We are not given the answer to this question, but we are able to become informed about the conversation, thanks to the play’s spotlight on the differences of opinion, behaviour and treatment of homosexuality in three different time periods.
The play starts in the very recent past, where Daniel (David Capstick) and Ben (Andrew Parker) are getting to know one another. This relationship serves as a framing device (setting in motion action towards pardoning Turing and the numerous other men convicted) and as a barometer of how much (or little) has changed since those convictions. The twist is that this modern relationship is not as ‘out and proud’ as one would hope, and so becomes fertile ground for Daniel to support law-student Ben’s campaign to seek pardons for those convicted under now-obsolete laws. Capstick’s Daniel is earnest and staunch in his investigation, and he now becomes an often silent witness as we meet Turing and Wilde.
The structure of the play takes a little time to get used to in these opening sections, as Turing (Joseph Wycoff) and Wilde (Geoff Allen) interact with each other and Daniel, in seeming contradiction of their historical situations. Slowly it becomes clear that these interactions are taking place in an in-between space, a ‘waiting room’ of possibilities where anything can happen. Lighting (designed by Ariana Shipman) helps us to distinguish between different situations and different time periods, as the convention of Daniel the observer/investigator, feverishly making notes, becomes clear.
Wycoff presents Turing as often socially awkward, with a tendency to stutter, which makes him very human and credible. Allen’s Wilde is flamboyant and witty (of course) but also capable of deep despair at the treatment he receives from society. Supporting this trio, and in a number of instances outshining them, are Andrew Parker and Jacqui Whall, who both play a number of different characters. As Wilde’s companion Bosie, Parker manages to steal most of the scenes he is in, with his irrepressible high spirits and refusal to succumb to society’s expectations. As Sara Turing (Alan’s mother) Whall is irredeemably and convincingly dismissive of her son, generating much audience laughter at the cheerfulness of her contempt.

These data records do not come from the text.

/-- Every instruction keeps port 0 at the last decimal value: OUT moves both in the same way, and no other
instruction writes a port or emits. -/
theorem exec_portZero_eq_lastDecimal {i : Instr} {s t : State} (hs : s.ports.read 0 = lastDecimal s.out)
    (h : exec i s = .next t) : t.ports.read 0 = lastDecimal t.out := by
  obtain ⟨-, rfl⟩ | ⟨p, -, rfl⟩ | ⟨hk, -⟩ := exec_next_cases h
  · exact hs
  · rw [State.emitOpt_ports, State.emitOpt_out, State.portWrite_out, portWrite_read_zero,
      lastDecimal_append_portEvent, hs]
  · rw [hk.ports, hk.out]; exact hs

/-- Settles O47: the wrap, the fault record and the advance touch neither the ports nor the stream, and the
execution keeps the two in agreement. -/
theorem portZeroHoldsTheLastDecimal : Obligations.PortZeroHoldsTheLastDecimal := by
  refine ⟨rfl, fun s t hs hstep => ?_⟩
  obtain ⟨-, ⟨c, -, rfl⟩ | ⟨i, u, -, hu, rfl⟩⟩ := step_next_cases s t hstep
  · exact hs
  · exact exec_portZero_eq_lastDecimal (s := s.wrapPc) (t := u) hs hu

end Sys2Proof.Machine

/-! PROOFS, family 60_exceptions. When construction gives a machine, and which one. -/

namespace Sys2Proof.Machine

/-- With an image, construction gives a machine exactly for a legal capacity (R6), and it differs from
`State.reset` in the capacity and the memory alone (R250, R252). -/
theorem construct_some_eq_ok_iff {memSize : Nat} {image : List Byte} {s : State} :
    State.construct memSize (some image) = .ok s ↔ (1 ≤ memSize ∧ memSize ≤ Config.largestMemSize) ∧
      s = { State.reset with memTop := BitVec.ofNat 16 (memSize - 1), mem := Memory.load memSize image } := by
  unfold State.construct
  split_ifs with hlegal
  · rw [and_iff_right hlegal, Except.ok.injEq, eq_comm]
  · exact ⟨nofun, fun h => absurd h.1 hlegal⟩

/-- A capacity outside 1..65536 is refused, whatever the image (R6, R255, D11). -/
theorem construct_some_of_illegal {memSize : Nat} (image : List Byte)
    (h : ¬ (1 ≤ memSize ∧ memSize ≤ Config.largestMemSize)) :
    State.construct memSize (some image) = .error .memSizeOutOfRange := if_neg h

/-- Settles O58: a constructed machine is `State.reset` but for its capacity and memory, and each error
is one branch of construction. -/
theorem constructionGivesResetOrAnError : Obligations.ConstructionGivesResetOrAnError := by
  refine ⟨rfl, fun memSize image s h => ?_, fun _ => rfl, fun memSize image h => ?_⟩
  · obtain ⟨-, rfl⟩ := construct_some_eq_ok_iff.mp h
    exact ⟨rfl, rfl, rfl, rfl, rfl, fun _ => rfl⟩
  · apply construct_some_of_illegal
    rintro ⟨hlow, hhigh⟩
    change memSize ≤ 65536 at hhigh
    omega

end Sys2Proof.Machine

/-! PROOFS, family 70_reset_and_hazards and the statements left over from the others. What a loaded image
reads back as, that construction starts a reachable run, that control returns to address 0 within one pass
over memory, and the whole effect of the rows with carry-in, of compares, INR, DCR and OUT. -/

namespace Sys2Proof.Machine

/-! ## The loaded image -/

theorem Memory.read_of_free {m : Memory} {a : Nat} (h : ∀ c ∈ m, c.1 ≠ a) : m.read a = Memory.unlisted := by
  induction m with
  | nil => rfl
  | cons c m ih =>
    rw [Memory.read, if_neg (h c List.mem_cons_self)]
    exact ih fun d hd => h d (List.mem_cons_of_mem c hd)

/-- The image's byte `i` stands `i` places after the address it is loaded from; beyond its end memory
reads as zero (R252). -/
theorem Memory.read_loadFrom (a i : Nat) (bytes : List Byte) :
    (Memory.loadFrom a bytes).read (a + i) = bytes.getD i Memory.unlisted := by
  induction bytes generalizing a i with
  | nil => rfl
  | cons v bytes ih =>
    have hrest : ∀ j, (Memory.loadFrom (a + 1) bytes).read (a + (j + 1)) = bytes.getD j Memory.unlisted :=
      fun j => by rw [← ih (a + 1) j, Nat.add_right_comm, Nat.add_assoc]
    have hbelow : (Memory.loadFrom (a + 1) bytes).read a = Memory.unlisted :=
      Memory.read_of_free fun c hc => Nat.ne_of_gt (Memory.loadFrom_ge (a + 1) bytes c hc)
    rw [Memory.loadFrom]
    split
    · next hv =>
      cases i with
      | zero => exact hbelow.trans hv.symm
      | succ j => exact hrest j
    · cases i with
      | zero => exact if_pos rfl
      | succ j =>
        rw [Memory.read, if_neg (by omega)]
        exact hrest j

theorem Memory.read_load {memSize i : Nat} (image : List Byte) (h : i < memSize) :
    (Memory.load memSize image).read i = image.getD i 0x00 := by
  rw [Memory.load, ← Nat.zero_add i, Memory.read_loadFrom, Nat.zero_add, List.getD_eq_getElem?_getD,
    List.getElem?_take_of_lt h, List.getD_eq_getElem?_getD]
  rfl

/-- An image of `n` bytes lists no address `n` or more places after the one it is loaded from. -/
theorem Memory.loadFrom_lt (a : Nat) (bytes : List Byte) :
    ∀ c ∈ Memory.loadFrom a bytes, c.1 < a + bytes.length := by
  induction bytes generalizing a with
  | nil => nofun
  | cons v bytes ih =>
    intro c hc
    have hrest : c ∈ Memory.loadFrom (a + 1) bytes → c.1 < a + (bytes.length + 1) := fun hc => by
      have := ih (a + 1) c hc
      omega
    rw [Memory.loadFrom] at hc
    split at hc
    · exact hrest hc
    · obtain rfl | hc := List.mem_cons.mp hc
      · exact Nat.lt_add_of_pos_right (Nat.succ_pos _)
      · exact hrest hc

/-- A loaded image lies inside memory: what does not fit is dropped (R252). -/
theorem Memory.load_inside (memSize : Nat) (image : List Byte) :
    ∀ c ∈ Memory.load memSize image, c.1 < memSize := by
  intro c hc
  have hlt := Memory.loadFrom_lt 0 _ c hc
  rw [Nat.zero_add] at hlt
  exact hlt.trans_le (List.length_take_le _ _)

/-! ## Construction -/

/-- A constructed machine has the capacity it was asked for (R6, R50). -/
theorem construct_memSize {memSize : Nat} {image : List Byte} {s : State}
    (h : State.construct memSize (some image) = .ok s) : s.memSize = memSize := by
  obtain ⟨⟨hlow, hhigh⟩, rfl⟩ := construct_some_eq_ok_iff.mp h
  change (BitVec.ofNat 16 (memSize - 1)).toNat + 1 = memSize
  change memSize ≤ 65536 at hhigh
  rw [BitVec.toNat_ofNat, Nat.mod_eq_of_lt (by omega), Nat.sub_add_cancel hlow]

/-- The reserved bits of the flag byte at reset (R27, R30). -/
theorem State.reset_reservedBits : State.reset.f &&& 0x2A = 0x02 := by decide

/-- Settles O57: the capacity is legal, and a load reads back as the image and then zeros. -/
theorem imageIsLoadedVerbatim : Obligations.ImageIsLoadedVerbatim := by
  intro memSize image hlow hhigh
  have hs := (construct_some_eq_ok_iff (image := image)).mpr ⟨⟨hlow, hhigh⟩, rfl⟩
  exact ⟨_, hs, construct_memSize hs, fun i hi => Memory.read_load image hi⟩

/-- Settles O50: memory holds a loaded image, and every other field its value at reset. -/
theorem constructedMachinesAreReached : Obligations.ConstructedMachinesAreReached := by
  intro memSize image s h
  cases image with
  | none => cases h
  | some image =>
    have hsize := construct_memSize h
    obtain ⟨-, rfl⟩ := construct_some_eq_ok_iff.mp h
    exact
      { memCanonical := Memory.wf_load memSize image
        memInside := by
          rw [hsize, List.all_eq_true]
          exact fun c hc => decide_eq_true (Memory.load_inside memSize image c hc)
        portsCanonical := rfl
        portsInside := rfl
        reservedBits := State.reset_reservedBits
        faultRecord := nofun
        pcBound := Nat.zero_le _
        spZero := rfl
        events := rfl }

/-- Settles O48: the machine after reset is a constructed one, of the reference capacity and no image. -/
theorem invariantAtReset : Obligations.InvariantAtReset :=
  (constructedMachinesAreReached 64 (some []) State.reset rfl).toInv

/-! ## One pass over memory -/

/-- A run of one step more takes the step last, as well as first. -/
theorem runLoop_succ_eq_step {s t : State} {n : Nat} (h : step (runLoop n s) = .next t) :
    runLoop (n + 1) s = t := by
  rw [runLoop_add, runLoop_succ h]
  rfl

/-- Two stopped states of one run are the same state (R110). -/
theorem runLoop_eq_of_stopped {s : State} {m n : Nat} (hm : (runLoop m s).run ≠ .running)
    (hn : (runLoop n s).run ≠ .running) : runLoop m s = runLoop n s := by
  rw [← runLoop_stopped hm n, ← runLoop_add, Nat.add_comm, runLoop_add, runLoop_stopped hn]

/-- A run that is running now was running before. -/
theorem runLoop_running_of_le {s : State} {m n : Nat} (hmn : m ≤ n) (hn : (runLoop n s).run = .running) :
    (runLoop m s).run = .running := by
  by_contra hm
  rw [← Nat.add_sub_cancel' hmn, runLoop_add, runLoop_stopped hm] at hn
  exact hm hn

/-- Back at address 0 and running, the run does from there what it did from the start: the two states
differ in data only (R262). -/
theorem sameControl_of_return {s : State} {k : Nat} (hrun : s.run = .running) (haddr : s.fetchAddr = 0)
    (hrunk : (runLoop k s).run = .running) (haddrk : (runLoop k s).fetchAddr = 0) (n : Nat) :
    SameControl (runLoop (k + n) s) (runLoop n s) := by
  obtain ⟨hmem, htop, -⟩ := runLoop_keepsMemory k s
  rw [runLoop_add]
  exact controlFlowIgnoresData n _ _ ⟨hmem, htop, hrunk.trans hrun.symm, haddrk.trans haddr.symm⟩

/-- A run that comes back to address 0 still running is running for ever, by strong induction: after `k`
steps or more it is running because `k` steps earlier it was. -/
theorem runLoop_running_of_return {s : State} {k : Nat} (hk : 0 < k) (hrun : s.run = .running)
    (haddr : s.fetchAddr = 0) (hrunk : (runLoop k s).run = .running) (haddrk : (runLoop k s).fetchAddr = 0)
    (n : Nat) : (runLoop n s).run = .running := by
  induction n using Nat.strongRecOn with
  | ind n ih =>
    obtain hle | hge := Nat.le_total n k
    · exact runLoop_running_of_le hle hrunk
    · obtain ⟨m, rfl⟩ := Nat.exists_eq_add_of_le hge
      obtain ⟨-, -, hrunm, -⟩ := sameControl_of_return hrun haddr hrunk haddrk m
      exact hrunm.trans (ih m (Nat.lt_add_of_pos_left hk))

/-- Settles O54: the run never stops, and control repeats with the period `k`. -/
theorem fullPassRepeatsForever : Obligations.FullPassRepeatsForever := by
  intro s k hk hrun haddr hrunk haddrk n
  obtain ⟨-, -, -, hfetch⟩ := sameControl_of_return hrun haddr hrunk haddrk n
  exact ⟨runLoop_running_of_return hk hrun haddr hrunk haddrk n, hfetch⟩
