-- ==== Sys2Proof/Machine/Ops.lean ====
section
/-!
DEFINITION. The operations the meanings share: responding, taking a fault, reading and writing `State`, reading `SBOX`.

There is no return from a fault to write beside `raiseFault`: "There is no return-from-trap operation because there is no
trap context to return from" (spec/60_exceptions.md R179); after the response the core is idle.
-/

namespace Sys2Proof.Machine

/-- What a step of the model answers. -/
abbrev Result := Host.Outcome State Fault Refusal

/-- `respond Ok(d)` (spec/30_encoding.md R67). -/
def respond (d : Word) (s : State) : State := { s with rsp := some ⟨okWord d, none⟩ }

/-- `respond Ok(0, bits)` (spec/30_encoding.md R67, R68). -/
def respondBits (bits : List Bit) (s : State) : State := { s with rsp := some ⟨okWord 0, some bits⟩ }

/-- The sequencer goes idle: `phase = FIRST`, `OUT = []`, `draws = 0` (spec/10_state.md R23). The latch `b1` is not touched
(log entry 4). -/
def goIdle (s : State) : State := { s with activity := .idle, phase := .first, out := [], draws := 0 }

/-- `raise F`: set the sticky flag of `F`, respond with its cause and no bits, return the sequencer to idle
(spec/60_exceptions.md R170). Control goes nowhere: nothing is saved and no mode changes. -/
def raiseFault (c : Cause) (s : State) : State :=
  { goIdle (s.setSticky c) with rsp := some ⟨faultWord c, none⟩ }

/-- Run `k` on the value of `State`, or raise `NotSeeded` when it holds none (spec/60_exceptions.md R173). -/
def withSeed (s : State) (k : Word → Result) : Result :=
  match s.state with
  | .noValue => .next (raiseFault .notSeeded s)
  | .value v => k v

/-- `State <- v` (spec/00_scope.md R12). -/
def writeState (v : Word) (s : State) : State := { s with state := .value v }

/-- `SBOX[i]` (spec/20_memory.md R41): total, without side effect. -/
def readSBox (sbox : SBox) (i : Nibble) : Nibble := sbox i

/-- A command leaves the port: what the host does after it is next, and the response port is empty, because the host has
taken the previous response (spec/30_encoding.md R68; log entry 7). -/
def takeCommand (rest : List HostMove) (s : State) : State := { s with host := rest, rsp := none }

end Sys2Proof.Machine
end

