/-- G37 is done; B2 is exhausted. -/
theorem witness_CanonicalGenerateRunsTheFilter :
    (idleAt 0xFFFFFFFFFFFFFFFF .canonical []).mode = .canonical ∧
    vnFilter (rawDraw unboundedEx .canonical) 0xFFFFFFFFFFFFFFFF 1 (drawBudget unboundedEx.budgetMult 1) 2 =
      some (.done 0xD400000000000016 [false] 2) ∧
    vnFilter (rawDraw eightEx .canonical) 0x0A0A0A0A0A0A0A0A 3 (drawBudget eightEx.budgetMult 3) 13 =
      some (.exhausted 0x0A0A0A0A0A0A0A0A 24) := by decide

/-- B3: a fixed point with no bound. -/
theorem witness_GenerateHangsWhereTheFilterDoes :
    (idleAt 0x0A0A0A0A0A0A0A0A .canonical []).rsp = none ∧
    ∀ fuel, vnFilter (rawDraw unboundedEx .canonical) 0x0A0A0A0A0A0A0A0A 3
      (drawBudget unboundedEx.budgetMult 3) fuel = none := by
  refine ⟨rfl, fun fuel => ?_⟩
  have loop : ∀ draws, vnFilterLoop (rawDraw unboundedEx .canonical) 3 none fuel 0x0A0A0A0A0A0A0A0A [] draws = none := by
    induction fuel with
    | zero => exact fun _ => rfl
    | succ fuel ih =>
      have pair : rawDraw unboundedEx .canonical 0x0A0A0A0A0A0A0A0A = (0x0A0A0A0A0A0A0A0A, true) := by decide
      intro draws
      rw [vnFilterLoop_succ]
      simp only [pair, overBudget_none, ne_eq, not_true_eq_false, if_false]
      exact ih _
  exact loop 0

/-- F6 is done; F7 is exhausted. -/
theorem witness_FilterCounts :
    vnFilter (fun k : Nat => (k + 1, k % 4 == 2)) 0 5 (some 20) 11 = some (.done 20 [true, true, true, true, true] 20) ∧
    vnFilter (fun k : Nat => (k + 1, k % 4 == 2)) 0 5 (some 19) 11 = some (.exhausted 18 18) := by decide

/-- Each of the three reasons, with a transition that goes on. -/
theorem witness_ExhaustionNeedsABoundModeZeroAndALength :
    unboundedEx.budgetMult = .unbounded ∧ (∃ t, advanceWith unboundedEx (runningAt 5 .canonical 2) = .next t) ∧
    (runningAt 5 .simplified 2).mode = .simplified ∧ (∃ t, advanceWith eightEx (runningAt 5 .simplified 2) = .next t) ∧
    (runningAt 5 .canonical 0).out.length ≤ (0 : Word).toNat ∧
    (∃ t, advanceWith eightEx (runningAt 5 .canonical 0) = .next t) :=
  ⟨rfl, ⟨_, rfl⟩, rfl, ⟨_, rfl⟩, by decide, ⟨_, rfl⟩⟩

/-- A draw, and a completion. -/
theorem witness_NoPartialResults :
    (runningAt 5 .simplified 2).Inv ∧ (runningAt 5 .simplified 2).activity = .generating 2 ∧
    (∀ rest, (runningAt 5 .simplified 2).host ≠ .reset :: rest) ∧ (∃ t, step (runningAt 5 .simplified 2) = .next t) ∧
    ∃ t, step (runningAt 5 .simplified 0) = .next t :=
  ⟨runningAt_inv _ _ _, rfl, fun _ h => (by cases h), ⟨_, rfl⟩, _, rfl⟩

/-- Two bits, then one under its tightest budget, and three at once; and the longest total of two lengths. -/
theorem witness_GenerationContinues :
    vnFilter (fun k : Nat => (k + 1, k % 4 == 2)) 0 2 none 5 = some (.done 8 [true, true] 8) ∧
    vnFilter (fun k : Nat => (k + 1, k % 4 == 2)) 8 1 (some 4) 3 = some (.done 12 [true] 4) ∧
    vnFilter (fun k : Nat => (k + 1, k % 4 == 2)) 0 (2 + 1) none 7 = some (.done 12 [true, true, true] 12) ∧
    (idleAt 5 .simplified []).state = .value 5 ∧ (idleAt 5 .simplified []).mode = .simplified ∧
    (2 : Word).toNat + (0xFFFFFFFFFFFFFFFD : Word).toNat < 2 ^ 64 := by decide

/-- No bound, and the tightest bound. -/
theorem witness_FilterOnSyntheticSources : withinBudget none (2 * 5) ∧ withinBudget (some 10) (2 * 5) ∧
    withinBudget (some 20) (4 * 5) :=
  ⟨fun _ h => (by cases h), fun _ h => (by cases h; decide), fun _ h => (by cases h; decide)⟩

theorem witness_InitLeavesAFreshInstance :
    (idleAt 5 .canonical (presentProgram (pseudoInit 7 .simplified))).activity = .idle ∧
    (idleAt 5 .canonical (presentProgram (pseudoInit 7 .simplified))).host =
      [.command 0x10000000000000001, .command 0x00000000000000007] := by decide

theorem witness_TrapSetIsClosed : InTrapSet 2 ∧ (2 : Word).getLsbD 0 = false := by unfold InTrapSet; decide

/-- The first and the last `k` of the range. -/
theorem witness_TrapSetOrbit : InTrapSet 0x4C08C44A8EEC8082 ∧ (0 < 1 ∧ 1 ≤ 15) ∧ (0 < 15 ∧ 15 ≤ 15) := by
  unfold InTrapSet; decide

/-- A step of a core in the trap set that is no reset and no `LOADSEED`. -/
theorem witness_TrapSetIsNeverLeft :
    InTrapSet 2 ∧ ∃ s t : State, s.state = .value 2 ∧ step s = .next t ∧ (∀ rest, s.host ≠ .reset :: rest) ∧
      ∀ w rest seed, s.activity = .idle → s.host = .command w :: rest → decode w ≠ .ok (.loadseed seed) := by
  refine ⟨by unfold InTrapSet; decide, idleAt 2 .simplified [.command 0x30000000000000000], _, rfl, rfl,
    fun _ h => (by cases h), ?_⟩
  intro w rest seed _ h
  cases h
  rw [test_decode_draw]
  exact fun h => by cases h

theorem witness_EvenFixedPointsOfTheDraw :
    (0x0A0A0A0A0A0A0A0A : Word).getLsbD 0 = false ∧ drawMap 0x0A0A0A0A0A0A0A0A = 0x0A0A0A0A0A0A0A0A := by decide

/-- P3 command 2, with the bound 8 and with none. -/
theorem witness_FixedPointsNeverYieldABit :
    (idleAt 0x0A0A0A0A0A0A0A0A .canonical []).state = .value 0x0A0A0A0A0A0A0A0A ∧
    drawMap 0x0A0A0A0A0A0A0A0A = 0x0A0A0A0A0A0A0A0A ∧ (3 : Word) ≠ 0 ∧
    eightEx.budgetMult = .finite 8 (by decide) ∧ unboundedEx.budgetMult = .unbounded := by decide

theorem witness_TrapSetGivesZerosInSimplifiedMode :
    (idleAt 2 .simplified []).state = .value 2 ∧ InTrapSet 2 ∧ (idleAt 2 .simplified []).mode = .simplified ∧
    HostQuiet (idleAt 2 .simplified []).host :=
  ⟨rfl, by unfold InTrapSet; decide, rfl, .inl rfl⟩

end Sys2Proof.Tests
end

section
/-!
SUPPORT. The decoder as one equation per `op` (spec/30_encoding.md R66), which fields make a word illegal (R64, R65), and what
an illegal word does to an idle core (spec/60_exceptions.md R172).
-/

namespace Sys2Proof.Machine

/-! ### The decoder, one equation per `op` -/

theorem decode_op_loadseed (arg : Word) : decode ((0x0 : Nibble) ++ arg) = .ok (.loadseed arg) := by
  simp [decode]

theorem decode_op_setmode (arg : Word) :
    decode ((0x1 : Nibble) ++ arg) = whenZero (arg.extractLsb' 1 63) (.setmode (.ofBit (arg.getLsbD 0))) := by
  simp [decode]

theorem decode_op_generate (arg : Word) : decode ((0x2 : Nibble) ++ arg) = .ok (.generate arg) := by
  simp [decode]

theorem decode_op_draw (arg : Word) : decode ((0x3 : Nibble) ++ arg) = whenZero arg .draw := by
  simp [decode]

theorem decode_op_step (arg : Word) : decode ((0x4 : Nibble) ++ arg) = .ok (.step arg) := by
  simp [decode]

theorem decode_op_rotr3 (arg : Word) : decode ((0x5 : Nibble) ++ arg) = .ok (.rotr3 arg) := by
  simp [decode]

theorem decode_op_extract (arg : Word) : decode ((0x6 : Nibble) ++ arg) = .ok (.extract arg) := by
  simp [decode]

theorem decode_op_rdstate (arg : Word) : decode ((0x7 : Nibble) ++ arg) = whenZero arg .rdstate := by
  simp [decode]

theorem decode_op_rdstatus (arg : Word) : decode ((0x8 : Nibble) ++ arg) = whenZero arg .rdstatus := by
  simp [decode]

theorem decode_op_sboxrd (arg : Word) :
    decode ((0x9 : Nibble) ++ arg) = whenZero (arg.extractLsb' 4 60) (.sboxrd (arg.extractLsb' 0 4)) := by
  simp [decode]

theorem decode_op_vnpair (arg : Word) :
    decode ((0xA : Nibble) ++ arg) = whenZero (arg.extractLsb' 2 62) (.vnpair (arg.getLsbD 0) (arg.getLsbD 1)) := by
  simp [decode]

theorem decode_op_reserved {op : Nibble} (h : 0xB ≤ op.toNat) (arg : Word) :
    decode (op ++ arg) = .error .reservedOp := by
  rw [decode, opField_append]
  split
  case h_12 => rfl
  all_goals omega

/-- An `op` is one of the eleven of the opcode map (spec/30_encoding.md R63) or reserved (R64). -/
theorem op_cases (op : Nibble) :
    op = 0x0 ∨ op = 0x1 ∨ op = 0x2 ∨ op = 0x3 ∨ op = 0x4 ∨ op = 0x5 ∨ op = 0x6 ∨ op = 0x7 ∨ op = 0x8 ∨ op = 0x9 ∨
      op = 0xA ∨ 0xB ≤ op.toNat := by
  revert op
  decide

/-! ### Which words are illegal -/

/-- The fields of an illegal word: a reserved `op`, or an `arg` with a reserved bit that is not 0 (spec/30_encoding.md R64,
R65). -/
def IllegalFields (op : Nibble) (arg : Word) : Prop :=
  0xB ≤ op.toNat ∨ (op = 0x1 ∧ 2 ≤ arg.toNat) ∨ (op = 0x9 ∧ 16 ≤ arg.toNat) ∨ (op = 0xA ∧ 4 ≤ arg.toNat) ∨
    ((op = 0x3 ∨ op = 0x7 ∨ op = 0x8) ∧ arg ≠ 0)

/-- Strict decoding gives an operation exactly when the reserved field is 0. -/
theorem exists_whenZero_eq_ok {n : Nat} {r : BitVec n} {i : Instr} : (∃ j, whenZero r i = .ok j) ↔ r = 0 := by
  simp [whenZero_eq_ok]

/-- The words that decode to an operation are those without illegal fields. -/
theorem exists_decode_eq_ok_iff (op : Nibble) (arg : Word) :
    (∃ i, decode (op ++ arg) = .ok i) ↔ ¬ IllegalFields op arg := by
  rcases op_cases op with rfl | rfl | rfl | rfl | rfl | rfl | rfl | rfl | rfl | rfl | rfl | hop
  · exact iff_of_true ⟨_, decode_op_loadseed arg⟩ (by simp [IllegalFields])
  · rw [decode_op_setmode, exists_whenZero_eq_ok, reserved_eq_zero_iff rfl]
    simp [IllegalFields]
  · exact iff_of_true ⟨_, decode_op_generate arg⟩ (by simp [IllegalFields])
  · rw [decode_op_draw, exists_whenZero_eq_ok]
    simp [IllegalFields]
  · exact iff_of_true ⟨_, decode_op_step arg⟩ (by simp [IllegalFields])
  · exact iff_of_true ⟨_, decode_op_rotr3 arg⟩ (by simp [IllegalFields])
  · exact iff_of_true ⟨_, decode_op_extract arg⟩ (by simp [IllegalFields])
  · rw [decode_op_rdstate, exists_whenZero_eq_ok]
    simp [IllegalFields]
  · rw [decode_op_rdstatus, exists_whenZero_eq_ok]
    simp [IllegalFields]
  · rw [decode_op_sboxrd, exists_whenZero_eq_ok, reserved_eq_zero_iff rfl]
    simp [IllegalFields]
  · rw [decode_op_vnpair, exists_whenZero_eq_ok, reserved_eq_zero_iff rfl]
    simp [IllegalFields]
  · simp [decode_op_reserved hop, IllegalFields, hop]

/-- The decoder refuses every word with illegal fields. -/
theorem exists_decode_eq_error {op : Nibble} {arg : Word} (h : IllegalFields op arg) :
    ∃ e, decode (op ++ arg) = .error e := by
  cases hd : decode (op ++ arg) with
  | error e => exact ⟨e, rfl⟩
  | ok i => exact absurd h ((exists_decode_eq_ok_iff op arg).1 ⟨i, hd⟩)

/-- The decoder reads one operation from every other word. -/
theorem existsUnique_decode_eq_ok {op : Nibble} {arg : Word} (h : ¬ IllegalFields op arg) :
    ∃! i, decode (op ++ arg) = .ok i := by
  obtain ⟨i, hi⟩ := (exists_decode_eq_ok_iff op arg).2 h
  exact ⟨i, hi, fun j hj => Except.ok.inj (hj.symm.trans hi)⟩

/-! ### What an illegal word does -/

/-- An idle core that accepts an illegal word sets `STATUS.ILL` and responds with the fault. The invariant has the sequencer's
control state clean already, so its return to idle changes nothing. -/
theorem step_illegal {s : State} {w : CmdWord} {rest : List HostMove} {e : Illegal} (hs : s.Inv)
    (ha : s.activity = .idle) (hh : s.host = .command w :: rest) (hw : decode w = .error e) :
    step s = .next { s with ill := true, rsp := some ⟨faultWord .illegalCommand, none⟩, host := rest } := by
  have hidle : (takeCommand rest s).activity = .idle := ha
  have hclean := hs.idle_clean ha
  rw [step_accept ha hh, runWord_illegal hw, raiseFault_clean .illegalCommand hidle hclean]
  rfl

For me, the play really comes into focus and is most effective when it concentrates on each of the three major characters in turn, without any interaction between the groups. Capstick and Whall are lovely as Daniel and Rachel, the married couple whose cheerful (and foul-mouthed) bitching about other people is very real and funny. The Turing family (with Whall as his mother and Parker as his brother) are convincing in their family gripes and quarrels, while Allen, Whall and Parker present Wilde’s difficult relationships with his wife and Bosie with sympathy and credibility.
The strands of the story do knit together in the end, and we are left to consider the wrongs carried out in the name of the law and the lack of redress that still means progress needs to be made. There are some eloquent and affecting sections in the play, and the hard-working duo of Parker and Whall make a virtue and strength of their multiple supporting roles, played in Brechtian style by never leaving the stage and changing character and costume (designed by Jacqui Harrison) in full view of the audience.
The conceit of Turing’s case being a framework for knitting together other stories and as a catalyst for change is an interesting one. At times the interactions between the historical characters work well, and at others I find myself a little lost in the in-between space. Perhaps this is the point, and until we can see clearly enough to truly create a clean slate for these historical injustices, we are all a little lost in between intention and resolution.